* _Problem_
From the records below, transcribe exactly the lines that begin at the line with "def execDeferredLoadReply (id" and end at the line with "def execPlaceThread (tids", both included.

* _Data for the task_
/-- A home slice performs the next far operation of its queue (R282): its value is its chunk's already; the predictor learns
whether another core's request for the line waits (R208). -/
def State.farOp (s : State) (slice : Nat) : State :=
  match tget [] slice s.farQueues with
  | [] => s
  | (line, _, core) :: rest =>
    let others := (rest.any fun e => e.1 == line && e.2.2 != core)
      || s.farWaits.any fun w => w.1 == slice && w.2.1 == line && w.2.2.2 != core
    let s := s.admitFar slice rest
    if others then s else s.setCore core ((s.core core).cool line)

/-- FAR_OP_PERFORM (R282). -/
def execFarOpPerform (slice : Nat) (s : State) : Result := event (·.farOp slice) s

/-! ## Deferred loads (R189) -/

/-- The reply of a deferred MGD load: its die's copy of the line is filled, and it is performed. -/
def State.deferredReply (s : State) (id : Nat) : State :=
  match (s.threads.flatMap (·.2.deferred)).find? fun d => d.id == id && viewBase ≤ d.pa with
  | none => s
  | some d => s.fillCopy (viewDie d.pa) (viewPa d.pa / 128)

/-- DEFERRED_LOAD_REPLY (R189). -/
def execDeferredLoadReply (id : Nat) (s : State) : Result := event (·.deferredReply id) s

/-! ## Placement (R263 to R265) -/

/-- PLACE_THREAD (R263, R264). -/
def execPlaceThread (tids cores slots : List Nat) (s : State) : Result := event (·.place tids cores slots) s

/-- PLACEMENT_AGING (R265): after 2^20 cycles of waiting a thread's effective band is 5. -/
def execPlacementAging (tid : Nat) (s : State) : Result :=
  event (fun s => s.onThread tid (fun t => t.state == .placementReady && t.waitSince + 2 ^ 20 < s.cycle) fun t =>
    s.setThread { t with aged := true }) s

/-! ## Pre-emption (R266, R346, R347) -/

/-- The categories of victims of R266 for a waiter: residents long blocked, residents of lower bands, and, for an aged waiter, those of
its band that have been resident for 2^20 cycles. -/
def State.category (s : State) (w : Thread) (n : Nat) (t : Thread) : Bool :=
  match n with
  | 0 => t.evictable
  | 1 => band t.prio < w.placementBand
  | _ => w.aged && band t.prio = w.placementBand && t.residentSince + 2 ^ 20 ≤ s.cycle

/-- The waiter could be placed with its gang set once these threads were pre-empted. -/
def State.freedBy (s : State) (w : Thread) (ts : List Thread) : Bool := (ts.foldl (fun s t => s.preempt t.tid) s).canPlace w

/-- Residents of a waiter's parcel in a category that stand on a core where those of the category would leave it a fitting slot, or all of
them where only together they do. -/
def State.victimsIn (s : State) (w : Thread) (n : Nat) : List Thread :=
  let l := (s.threads.map (·.2)).filter fun t => t.core.isSome && t.parcel == w.parcel && t.tid != w.tid && s.category w n t
  match l.filter fun t => s.freedBy w (l.filter (·.core == t.core)) with
  | [] => if s.freedBy w l then l else []
  | some_ => some_

/-- A thread is a victim that R266 lets the dispatcher take for a waiter that cannot be placed: one of the first category that frees a
fitting slot, the longest resident first in the third. -/
def State.victimFor (s : State) (w t : Thread) : Bool :=
  match (List.range 3).find? fun n => !(s.victimsIn w n).isEmpty with
  | none => false
  | some n =>
    let l := s.victimsIn w n
    (l.any (·.tid == t.tid)) && (n != 2 || l.all fun u => t.residentSince ≤ u.residentSince)

/-- Some waiting thread of the parcel cannot be placed, and a resident is a victim for it (R266). -/
def State.victim (s : State) (t : Thread) : Bool := (s.waiting t.parcel).any fun w => !s.canPlace w && s.victimFor w t

/-- PREEMPT (R266, R300). -/
def execPreempt (tid : Nat) (s : State) : Result :=
  event (fun s => s.onThread tid (fun t => t.core.isSome && (s.victim t || s.stray t)) fun _ => s.preempt tid) s

/-- BLOCKED_EVICTION_AGE (R266): after 2^16 cycles blocked a thread is a first choice of victim. -/
def execBlockedEvictionAge (tid : Nat) (s : State) : Result :=
  event (fun s => s.onThread tid
    (fun t => t.core.isSome && (match t.state with | .runBlocked _ => true | _ => false) && t.waitSince + 2 ^ 16 < s.cycle)
    fun t => s.setThread { t with evictable := true }) s

/-! ## The vector sequencer (R271 to R273, R285) -/

/-- The elements that a strip of the thread processes (R271): those below vl that its guard lets through. -/
def Thread.stripElems (t : Thread) : Nat :=
  let c := t.ctx
  ((List.range c.vl).filter (c.pAt (modeGuard c.mode)).getLsbD).length

/-- The charge of a strip as its grant knows it (R271), in element-beats: the passes of subnormal groups, and the pairs of a fibre pass,
are charged with the strip's execution. -/
def Thread.stripCharge (t : Thread) (vps : List Nat) (w : BitVec 32) : Nat :=
  let m := major w
  let c := t.ctx
  let wide := max (typeWidth c.fmt (modeStype c.mode)) (typeWidth c.fmt (modeDtype c.mode))
  if !vps.isEmpty then 16 * vps.length
  else if 0x19 ≤ m && m ≤ 0x2C then max 16 (t.stripElems * ceilDiv wide 32)
  else 16

/-- The deficit after a refill (R272). -/
def Thread.refilled (t : Thread) : Int := min (t.deficit + t.weight * 1024) (2 * t.weight * 1024)

/-- The first thread after the one last granted, in ascending rotation. -/
def nextAfter (last : Nat) (ts : List Thread) : Option Thread :=
  match ts.find? fun t => last < t.tid with
  | some t => some t
  | none => ts.head?

/-- The group of 16 VPs that a thread's next VP strip serves (R285): the next above the last one that holds a VP that is not idle, or
the lowest. -/
def Thread.nextGroup (t : Thread) : Option Nat :=
  let gs := distinct (t.ctx.vps.map (·.1 / 16))
  match t.vpGroup.bind fun g => gs.find? (g < ·) with
  | some g => some g
  | none => gs.head?

/-- A strip is granted: charged, and for VPs one instruction of each of a group (R271, R272, R285). -/
def Thread.granted (t : Thread) (w : BitVec 32) : Thread :=
  let g := t.nextGroup
  let vps := ((t.ctx.vps.map (·.1)).filter fun i => g == some (i / 16))
  { t with
    deficit := t.deficit - t.stripCharge vps w, strip := some vps, stripSince := none, stripAged := false,
    vpGroup := if g.isSome then g else t.vpGroup }

/-- One grant slot of a core's sequencer (R272): the highest band of those that wait for a strip, and the next of its threads with a
deficit in rotation. A round is over, and the band's Run-ready threads are refilled, when none that waits has a deficit left: a thread
that waits for no strip does not keep the others from theirs (log entry 78). -/
def State.grant (s : State) (core tid : Nat) : State :=
  let ready := (s.residents core).filter fun t => t.ready && t.pause.isNone
  let waiting := ready.filter fun t => (s.nextStrip t).isSome
  let top := waiting.foldl (fun m t => max m t.stripBand) 0
  let E := waiting.filter fun t => t.stripBand == top && 0 < t.deficit
  let s := if E.isEmpty then
      (ready.filter fun t => t.stripBand == top).foldl (fun s t => s.setThread { t with deficit := t.refilled }) s else s
  let E := if E.isEmpty then
      (waiting.filter fun t => t.stripBand == top).filterMap fun t => (tfind t.tid s.threads).filter (0 < ·.deficit) else E
  match nextAfter (s.core core).lastGranted E with
  | none => s
  | some t =>
    match s.nextStrip t with
    | none => s
    | some w =>
      if t.tid != tid then s
      else (s.setCore core { s.core core with lastGranted := tid }).setThread (t.granted w)

/-- STRIP_GRANT (R272). -/
def execStripGrant (core tid : Nat) (s : State) : Result := event (·.grant core tid) s

/-- STRIP_AGING (R273): after 2^20 cycles of waiting a thread's strip is served in band 5. -/
def execStripAging (tid : Nat) (s : State) : Result :=
  event (fun s => s.onThread tid
    (fun t => (s.nextStrip t).isSome && t.stripSince.any fun c => c + 2 ^ 20 < s.cycle)
    fun t => s.setThread { t with stripAged := true }) s

/-! ## Waits and pauses (R254, R255, R306) -/

/-- The round of a barrier as a thread sees it, or none where its address does not reach one. -/
def State.roundAt (s : State) (t : Thread) (va : Word) : Option Nat :=
  let core := t.core.getD 0
  match s.translate core t.parcel t.ctx.priv .load va.toNat with
  | .ok (a, _) =>
    match s.placeOf (some core) (crewOf core) t.parcel a with
    | .ok (.loc l) => some (barRound (s.readObj l 16))
    | _ => none
  | .error _ => none

/-- Whether a thread's wait is over: its condition holds, or the waiting instruction would trap (R255). -/
def State.satisfied (s : State) (t : Thread) : Wait → Bool
  | .tagsAny m => t.ctags &&& m != 0 || t.tagFaults.any fun e => m.getLsbD e.1
  | .tagsAll m => t.ctags &&& m == m || t.tagFaults.any fun e => m.getLsbD e.1
  | .barrier va r => s.roundAt t va != some r
  | .phase k p =>
    match (tfind (launchOf t.tid) s.launches).bind (·.stands[k]?) with
    | some st => st.phase != p
    | none => true
  | .copyEntry => (s.copyEntry (t.core.getD 0) t.tid).isSome
  | .launchEntry => s.queued t.parcel < 4096

/-- WAIT_SATISFIED (R255). -/
def execWaitSatisfied (tid : Nat) (s : State) : Result :=
  event (fun s => s.onThread tid (fun _ => true) fun t =>
    match t.state with
    | .runBlocked w =>
      if s.satisfied t w then
        s.setThread { t with state := .runReady, waitSince := s.cycle, strip := none, stripSince := none, evictable := false }
      else s
    | .savedBlocked w => if s.satisfied t w then s.enqueue { t with state := .placementReady } else s
    | _ => s) s

/-- PAUSE_END (R306): 1,024 cycles have passed; a write to a line that the thread read ends its pause with the write. -/
def execPauseEnd (tid : Nat) (s : State) : Result :=
  event (fun s => s.onThread tid (fun t => t.pause.any fun q => q.since + 1024 ≤ s.cycle) fun t =>
    s.setThread { t with pause := none }) s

* _Task response_
def execDeferredLoadReply (id : Nat) (s : State) : Result := event (·.deferredReply id) s

/-! ## Placement (R263 to R265) -/

/-- PLACE_THREAD (R263, R264). -/
def execPlaceThread (tids cores slots : List Nat) (s : State) : Result := event (·.place tids cores slots) s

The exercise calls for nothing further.